作者从打字提示转向完全用语音与AI智能体交互,发现通过音频能提供更丰富的细节,语音越长越详细,结果越好。这种交互方式还能并行化更多工作,让智能体执行更长时间任务。作者开发了新功能:录制屏幕、截图、追踪鼠标动作、用语音标注解释智能体难以处理的设计和精确功能开发。结论是提示模态越丰富,智能体结果越可靠,虽然消耗更多token成本更高,但可靠性值得。这些模式可存储为可重用技能,效果天差地别。
Finally caved in, and I now fully speak to agents as opposed to typing prompts.
My first realization is that you can just blabber on and tell the agent so many rich details via audio. The longer and the more detailed the audio explanation, the better the results.
The most interesting thing about interacting with the agent this way is that I can parallelize more work and enable agents to perform way longer runs, implementing many things at once.

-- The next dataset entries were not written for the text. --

theorem get_state_refreshQueue (s : State) (q : Nat) : (s.refreshQueue q).get (CMD_Q_PTR_STATE q) =
    if s.flag (CMD_Q_CFG_ENABLE q) = false then (if s.get (CMD_Q_PTR_INFLIGHT q) = 0 then 0 else 2)
    else if s.flag (VIRT_FN_W5_QUIESCED (s.qFn q)) = true then 4
    else if s.stoppedQ.contains q = true then 3
    else if s.get (CMD_Q_PTR_INFLIGHT q) ≠ 0 ∨ (s.get (CMD_Q_PTR_HEAD q) ≠ s.get (CMD_Q_PTR_TAIL q) ∧ ¬ s.fallbackQ q = true)
      then 2 else 1 := by
  refine (get_put s (CMD_Q_PTR_STATE q) _ (by simp [CMD_Q_PTR_STATE])).trans ?_
  simp only [Bool.not_eq_true', CMD_Q_PTR_STATE]
  split_ifs <;> rfl

/-! ### STALLED of a group (R60) -/

theorem onlyRegs_refreshGroup (s : State) (g : Nat) : OnlyRegs [CMD_CQ_PTR g] s (s.refreshGroup g) := onlyRegs_put s _ _

/-- A refresh of STALLED keeps every other field. -/
theorem get_refreshGroup (s : State) (g : Nat) (f : Fref) (h : f.off ≠ CMD_CQ_PTR g ∨ f.lo + f.w ≤ 33 ∨ 34 ≤ f.lo) :
    (s.refreshGroup g).get f = s.get f := by
  rcases h with h | h
  · exact get_put_ne s (CMD_CQ_PTR_STALLED g) f _ h
  · exact get_put_disjoint s (CMD_CQ_PTR_STALLED g) f _ (by simp [CMD_CQ_PTR_STALLED]) h

/-- A disabled group is not stalled. -/
theorem get_stalled_refreshGroup (s : State) (g : Nat) (h : s.flag (CMD_CQ_CFG_ENABLE g) = false) :
    (s.refreshGroup g).get (CMD_CQ_PTR_STALLED g) = 0 := by
  refine (get_put s (CMD_CQ_PTR_STALLED g) _ (by simp [CMD_CQ_PTR_STALLED])).trans ?_
  rw [h]
  rfl

/-! ### Latency messages (R591) -/

/-- A latency message changes pins and the account of activity only. -/
theorem refreshLtr_eq (s : State) :
    s.refreshLtr = { s with regs := s.refreshLtr.regs, out := s.refreshLtr.out, pwr := s.refreshLtr.pwr } := by
  unfold State.refreshLtr State.sendLtr
  split_ifs <;> rfl

theorem reg_refreshLtr (s : State) (b : Nat) : s.refreshLtr.reg b = s.reg b := by
  unfold State.refreshLtr State.sendLtr
  split_ifs <;> rfl

/-- What a latency message leaves of a state of which only registers differ. -/
theorem OnlyRegs.refreshLtr {L : List Nat} {s u : State} (h : OnlyRegs L s u) :
    u.refreshLtr = { s with regs := u.refreshLtr.regs, out := u.refreshLtr.out, pwr := u.refreshLtr.pwr } ∧
      ∀ b, b ∉ L → u.refreshLtr.reg b = s.reg b := by
  obtain ⟨heq, hreg⟩ := h
  exact ⟨(refreshLtr_eq u).trans (congrArg (fun x : State => { x with
    regs := u.refreshLtr.regs, out := u.refreshLtr.out, pwr := u.refreshLtr.pwr }) heq),
    fun b hb => (reg_refreshLtr u b).trans (hreg b hb)⟩

theorem get_refreshLtr (s : State) (f : Fref) : s.refreshLtr.get f = s.get f := get_of_reg (reg_refreshLtr s f.off)

/-! ### Registers that differ -/

theorem qPtr_ne_qCfg (g g' : Nat) : CMD_Q_PTR g ≠ CMD_Q_CFG g' := by
  unfold CMD_Q_PTR CMD_Q_CFG
  omega

theorem qErr_ne_qPtr (g g' : Nat) : CMD_Q_ERR g ≠ CMD_Q_PTR g' := by
  unfold CMD_Q_ERR CMD_Q_PTR
  omega

theorem qErr_ne_qCfg (g g' : Nat) : CMD_Q_ERR g ≠ CMD_Q_CFG g' := by
  unfold CMD_Q_ERR CMD_Q_CFG
  omega

theorem cqPtr_ne_cqCfg (g g' : Nat) : CMD_CQ_PTR g ≠ CMD_CQ_CFG g' := by
  unfold CMD_CQ_PTR CMD_CQ_CFG
  omega

end Sys2Proof.Machine
end

section
/-!
SUPPORT. Doorbells (R48, R49, R630), with the obligations on tails and heads.
-/

namespace Sys2Proof.Machine

/-! ### Tails (R48, R49) -/

theorem exec_sqTail {fn q g : Nat} (v : Word32) {s : State} (hb : s.bellOk fn = true) (hv : s.viewQ (.fn fn) q = some g) :
    exec (.sqTail fn q v) s =
      .next (if s.flag TOP_FW_STAT_PAUSE = true then { s with dbLatch := mset (fun _ => 65536) s.dbLatch g (v.toNat % 65536) }
        else s.acceptTail g (v.toNat % 65536)) := by
  show Host.Outcome.next (s.sqTail fn q v.toNat) = _
  simp only [State.sqTail, hb, hv, Bool.not_true, Bool.false_eq_true, if_false]

theorem acceptTail_disabled {s : State} {g : Nat} (t : Nat) (he : s.flag (CMD_Q_CFG_ENABLE g) = false) :
    s.acceptTail g t = s.put (CMD_Q_ERR_DB_DISABLED g) 1 := by
  simp [State.acceptTail, he]

theorem acceptTail_quiesced {s : State} {g : Nat} (t : Nat) (he : s.flag (CMD_Q_CFG_ENABLE g) = true)
    (hq : s.flag (VIRT_FN_W5_QUIESCED (s.qFn g)) = true) : s.acceptTail g t = s := by
  simp [State.acceptTail, he, hq]
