/-- The word of an instruction, from the encoding tables of the spec; none for a step that no
word makes. -/
def encode : Instr → Option DWord
  | .umov g o => some (wordBits g 0x00 o.toBits)
  | .umovi g o => some (wordBits g 0x01 o.toBits)
  | .uadd g o => some (wordBits g 0x02 o.toBits)
  | .usub g o => some (wordBits g 0x03 o.toBits)
  | .umul g o => some (wordBits g 0x04 o.toBits)
  | .umulh g o => some (wordBits g 0x05 o.toBits)
  | .uand g o => some (wordBits g 0x06 o.toBits)
  | .uor g o => some (wordBits g 0x07 o.toBits)
  | .uxor g o => some (wordBits g 0x08 o.toBits)
  | .ushl g o => some (wordBits g 0x09 o.toBits)
  | .ushr g o => some (wordBits g 0x0A o.toBits)
  | .usra g o => some (wordBits g 0x0B o.toBits)
  | .umin g o => some (wordBits g 0x0C o.toBits)
  | .umax g o => some (wordBits g 0x0D o.toBits)
  | .ucmp g o => some (wordBits g 0x0E o.toBits)
  | .usel g o => some (wordBits g 0x0F o.toBits)
  | .addpc g o => some (wordBits g 0x10 o.toBits)
  | .aadd g o => some (wordBits g 0x11 o.toBits)
  | .aset g o => some (wordBits g 0x12 o.toBits)
  | .acpy g o => some (wordBits g 0x13 o.toBits)
  | .aget g o => some (wordBits g 0x14 o.toBits)
  | .rdhz g o => some (wordBits g 0x15 o.toBits)
  | .mov g o => some (wordBits g 0x20 o.toBits)
  | .movi g o => some (wordBits g 0x21 o.toBits)
  | .iadd g o => some (wordBits g 0x22 o.toBits)
  | .isub g o => some (wordBits g 0x23 o.toBits)
  | .imul g o => some (wordBits g 0x24 o.toBits)
  | .imulh g o => some (wordBits g 0x25 o.toBits)
  | .imulhu g o => some (wordBits g 0x26 o.toBits)
  | .imad g o => some (wordBits g 0x27 o.toBits)
  | .imin g o => some (wordBits g 0x28 o.toBits)
  | .imax g o => some (wordBits g 0x29 o.toBits)
  | .iminu g o => some (wordBits g 0x2A o.toBits)
  | .imaxu g o => some (wordBits g 0x2B o.toBits)
  | .iabs g o => some (wordBits g 0x2C o.toBits)
  | .ineg g o => some (wordBits g 0x2D o.toBits)
  | .and g o => some (wordBits g 0x2E o.toBits)
  | .or g o => some (wordBits g 0x2F o.toBits)
  | .xor g o => some (wordBits g 0x30 o.toBits)
  | .not g o => some (wordBits g 0x31 o.toBits)
  | .ishl g o => some (wordBits g 0x32 o.toBits)
  | .ishr g o => some (wordBits g 0x33 o.toBits)
  | .isra g o => some (wordBits g 0x34 o.toBits)
  | .irol g o => some (wordBits g 0x35 o.toBits)
  | .popc g o => some (wordBits g 0x36 o.toBits)
  | .clz g o => some (wordBits g 0x37 o.toBits)
  | .brev g o => some (wordBits g 0x38 o.toBits)
  | .bfe g o => some (wordBits g 0x39 o.toBits)
  | .bfi g o => some (wordBits g 0x3A o.toBits)
  | .sel g o => some (wordBits g 0x3B o.toBits)
  | .icmp g o => some (wordBits g 0x3C o.toBits)
  | .idot4 g o => some (wordBits g 0x3D o.toBits)
  | .idot2 g o => some (wordBits g 0x3E o.toBits)
  | .plop g o => some (wordBits g 0x3F o.toBits)
  | .fadd g o => some (wordBits g 0x40 o.toBits)
  | .fsub g o => some (wordBits g 0x41 o.toBits)
  | .fmul g o => some (wordBits g 0x42 o.toBits)
  | .ffma g o => some (wordBits g 0x43 o.toBits)
  | .fmin g o => some (wordBits g 0x44 o.toBits)
  | .fmax g o => some (wordBits g 0x45 o.toBits)
  | .fabs g o => some (wordBits g 0x46 o.toBits)
  | .fneg g o => some (wordBits g 0x47 o.toBits)
  | .fcmp g o => some (wordBits g 0x48 o.toBits)
  | .fclass g o => some (wordBits g 0x49 o.toBits)
  | .frnd g o => some (wordBits g 0x4A o.toBits)
  | .faddF64 g o => some (wordBits g 0x50 o.toBits)
  | .fsubF64 g o => some (wordBits g 0x51 o.toBits)
  | .fmulF64 g o => some (wordBits g 0x52 o.toBits)
  | .ffmaF64 g o => some (wordBits g 0x53 o.toBits)
  | .fminF64 g o => some (wordBits g 0x54 o.toBits)
  | .fmaxF64 g o => some (wordBits g 0x55 o.toBits)
  | .fabsF64 g o => some (wordBits g 0x56 o.toBits)
  | .fnegF64 g o => some (wordBits g 0x57 o.toBits)
  | .fcmpF64 g o => some (wordBits g 0x58 o.toBits)
  | .fclassF64 g o => some (wordBits g 0x59 o.toBits)
  | .frndF64 g o => some (wordBits g 0x5A o.toBits)
  | .faddF16 g o => some (wordBits g 0x60 o.toBits)
  | .fsubF16 g o => some (wordBits g 0x61 o.toBits)
  | .fmulF16 g o => some (wordBits g 0x62 o.toBits)
  | .ffmaF16 g o => some (wordBits g 0x63 o.toBits)
  | .fminF16 g o => some (wordBits g 0x64 o.toBits)
  | .fmaxF16 g o => some (wordBits g 0x65 o.toBits)
  | .fabsF16 g o => some (wordBits g 0x66 o.toBits)
  | .fnegF16 g o => some (wordBits g 0x67 o.toBits)
  | .fcmpF16 g o => some (wordBits g 0x68 o.toBits)
  | .fclassF16 g o => some (wordBits g 0x69 o.toBits)
  | .frndF16 g o => some (wordBits g 0x6A o.toBits)
  | .faddBf16 g o => some (wordBits g 0x70 o.toBits)
  | .fsubBf16 g o => some (wordBits g 0x71 o.toBits)
  | .fmulBf16 g o => some (wordBits g 0x72 o.toBits)
  | .ffmaBf16 g o => some (wordBits g 0x73 o.toBits)
  | .fminBf16 g o => some (wordBits g 0x74 o.toBits)
  | .fmaxBf16 g o => some (wordBits g 0x75 o.toBits)
  | .fabsBf16 g o => some (wordBits g 0x76 o.toBits)
  | .fnegBf16 g o => some (wordBits g 0x77 o.toBits)
  | .fcmpBf16 g o => some (wordBits g 0x78 o.toBits)
  | .fclassBf16 g o => some (wordBits g 0x79 o.toBits)
  | .frndBf16 g o => some (wordBits g 0x7A o.toBits)
  | .cvt g o => some (wordBits g 0x80 o.toBits)
  | .pack g o => some (wordBits g 0x81 o.toBits)
  | .rcp g o => some (wordBits g 0x82 o.toBits)
  | .rsq g o => some (wordBits g 0x83 o.toBits)
  | .sqrt g o => some (wordBits g 0x84 o.toBits)
  | .exp2 g o => some (wordBits g 0x85 o.toBits)
  | .log2 g o => some (wordBits g 0x86 o.toBits)
  | .sin g o => some (wordBits g 0x87 o.toBits)
  | .cos g o => some (wordBits g 0x88 o.toBits)
  | .tanh g o => some (wordBits g 0x89 o.toBits)
  | .rcpF64 g o => some (wordBits g 0x8A o.toBits)
  | .sqrtF64 g o => some (wordBits g 0x8B o.toBits)
  | .shflIdx g o => some (wordBits g 0x90 o.toBits)
  | .shflUp g o => some (wordBits g 0x90 o.toBits)
  | .shflDown g o => some (wordBits g 0x90 o.toBits)
  | .shflXor g o => some (wordBits g 0x90 o.toBits)
  | .voteAny g o => some (wordBits g 0x91 o.toBits)
  | .voteAll g o => some (wordBits g 0x91 o.toBits)
  | .voteBallot g o => some (wordBits g 0x91 o.toBits)
  | .voteEq g o => some (wordBits g 0x91 o.toBits)
  | .redl g o => some (wordBits g 0x92 o.toBits)
  | .scanl g o => some (wordBits g 0x93 o.toBits)
  | .ld g o => some (wordBits g 0xA0 o.toBits)
  | .st g o => some (wordBits g 0xA1 o.toBits)
  | .lds g o => some (wordBits g 0xA2 o.toBits)
  | .sts g o => some (wordBits g 0xA3 o.toBits)
  | .gather g o => some (wordBits g 0xA4 o.toBits)
  | .scatter g o => some (wordBits g 0xA5 o.toBits)
  | .uld g o => some (wordBits g 0xA6 o.toBits)
  | .atom g o => some (wordBits g 0xA7 o.toBits)
  | .atomn g o => some (wordBits g 0xA8 o.toBits)
  | .cas g o => some (wordBits g 0xA9 o.toBits)
  | .atoms g o => some (wordBits g 0xAA o.toBits)
  | .cass g o => some (wordBits g 0xAB o.toBits)
  | .fence g o => some (wordBits g 0xAC o.toBits)
  | .bind g o => some (wordBits g 0xAD o.toBits)
  | .unbind g o => some (wordBits g 0xAE o.toBits)
  | .acq g o => some (wordBits g 0xAF o.toBits)
  | .rel g o => some (wordBits g 0xB0 o.toBits)
  | .binit g o => some (wordBits g 0xB1 o.toBits)
  | .arrive g o => some (wordBits g 0xB2 o.toBits)
  | .waitph g o => some (wordBits g 0xB3 o.toBits)
  | .tryph g o => some (wordBits g 0xB4 o.toBits)
  | .qwait g o => some (wordBits g 0xB5 o.toBits)
  | .wake g o => some (wordBits g 0xB6 o.toBits)
  | .waithz g o => some (wordBits g 0xB7 o.toBits)
  | .cpy g o => some (wordBits g 0xC8 o.toBits)
  | .cpy2 g o => some (wordBits g 0xC9 o.toBits)
  | .cpyt g o => some (wordBits g 0xCA o.toBits)
  | .cpyg g o => some (wordBits g 0xCB o.toBits)
  | .tierp g o => some (wordBits g 0xCC o.toBits)
  | .tiere g o => some (wordBits g 0xCD o.toBits)
  | .wload g o => some (wordBits g 0xCE o.toBits)
  | .mtask g o => some (wordBits g 0xCF o.toBits)
  | .qcfg g o => some (wordBits g 0xD0 o.toBits)
  | .commOpen g o => some (wordBits g 0xD1 o.toBits)
  | .commClose g o => some (wordBits g 0xD2 o.toBits)
  | .collRs g o => some (wordBits g 0xD3 o.toBits)
  | .collAg g o => some (wordBits g 0xD4 o.toBits)
  | .collAr g o => some (wordBits g 0xD5 o.toBits)
  | .collBc g o => some (wordBits g 0xD6 o.toBits)
  | .collBar g o => some (wordBits g 0xD7 o.toBits)
  | .collSend g o => some (wordBits g 0xD8 o.toBits)
  | .collRecv g o => some (wordBits g 0xD9 o.toBits)
  | .rmoCas4 g o => some (wordBits g 0xDA o.toBits)
  | .rmoEnq g o => some (wordBits g 0xDB o.toBits)
  | .rmoChase g o => some (wordBits g 0xDC o.toBits)
  | .rst g o => some (wordBits g 0xDD o.toBits)
  | .rflush g o => some (wordBits g 0xDE o.toBits)
  | .matchArm g o => some (wordBits g 0xDF o.toBits)
  | .bra g o => some (wordBits g 0xE4 o.toBits)
  | .brc g o => some (wordBits g 0xE5 o.toBits)
  | .brx g o => some (wordBits g 0xE6 o.toBits)
  | .call g o => some (wordBits g 0xE7 o.toBits)
  | .ret g o => some (wordBits g 0xE8 o.toBits)
  | .bhz g o => some (wordBits g 0xE9 o.toBits)
  | .rcv g o => some (wordBits g 0xEA o.toBits)
  | .exit g o => some (wordBits g 0xEB o.toBits)
  | .yield g o => some (wordBits g 0xEC o.toBits)
  | .nop g o => some (wordBits g 0xED o.toBits)
  | .prefi g o => some (wordBits g 0xEE o.toBits)
  | .pin g o => some (wordBits g 0xEF o.toBits)
  | .unpin g o => some (wordBits g 0xF0 o.toBits)
  | .launch g o => some (wordBits g 0xF1 o.toBits)
  | .fetchw g o => some (wordBits g 0xF2 o.toBits)
  | .alloc g o => some (wordBits g 0xF3 o.toBits)
  | .freea g o => some (wordBits g 0xF4 o.toBits)
  | .shape g o => some (wordBits g 0xF5 o.toBits)
  | .trap g o => some (wordBits g 0xF6 o.toBits)
  | .rte g o => some (wordBits g 0xF7 o.toBits)
  | .rdsr g o => some (wordBits g 0xF8 o.toBits)
  | .wrsr g o => some (wordBits g 0xF9 o.toBits)
  | .pairWord sw l r => some (pairBits sw l r)
  | .clauseHeader h => some h.toBits
  | _ => none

In addition, I have developed a new feature where I can record the screen, take screenshots, track mouse actions and movements, annotate, and explain (using voice) to the agent things that it struggles with, like design and precise feature development.
My finding is that the richer the prompt modality, the more reliable the agent results are. The noise (if any) doesn't even matter. Yes, it's more expensive (i.e., lots more tokens used this way), but the reliability that you are getting is worth it.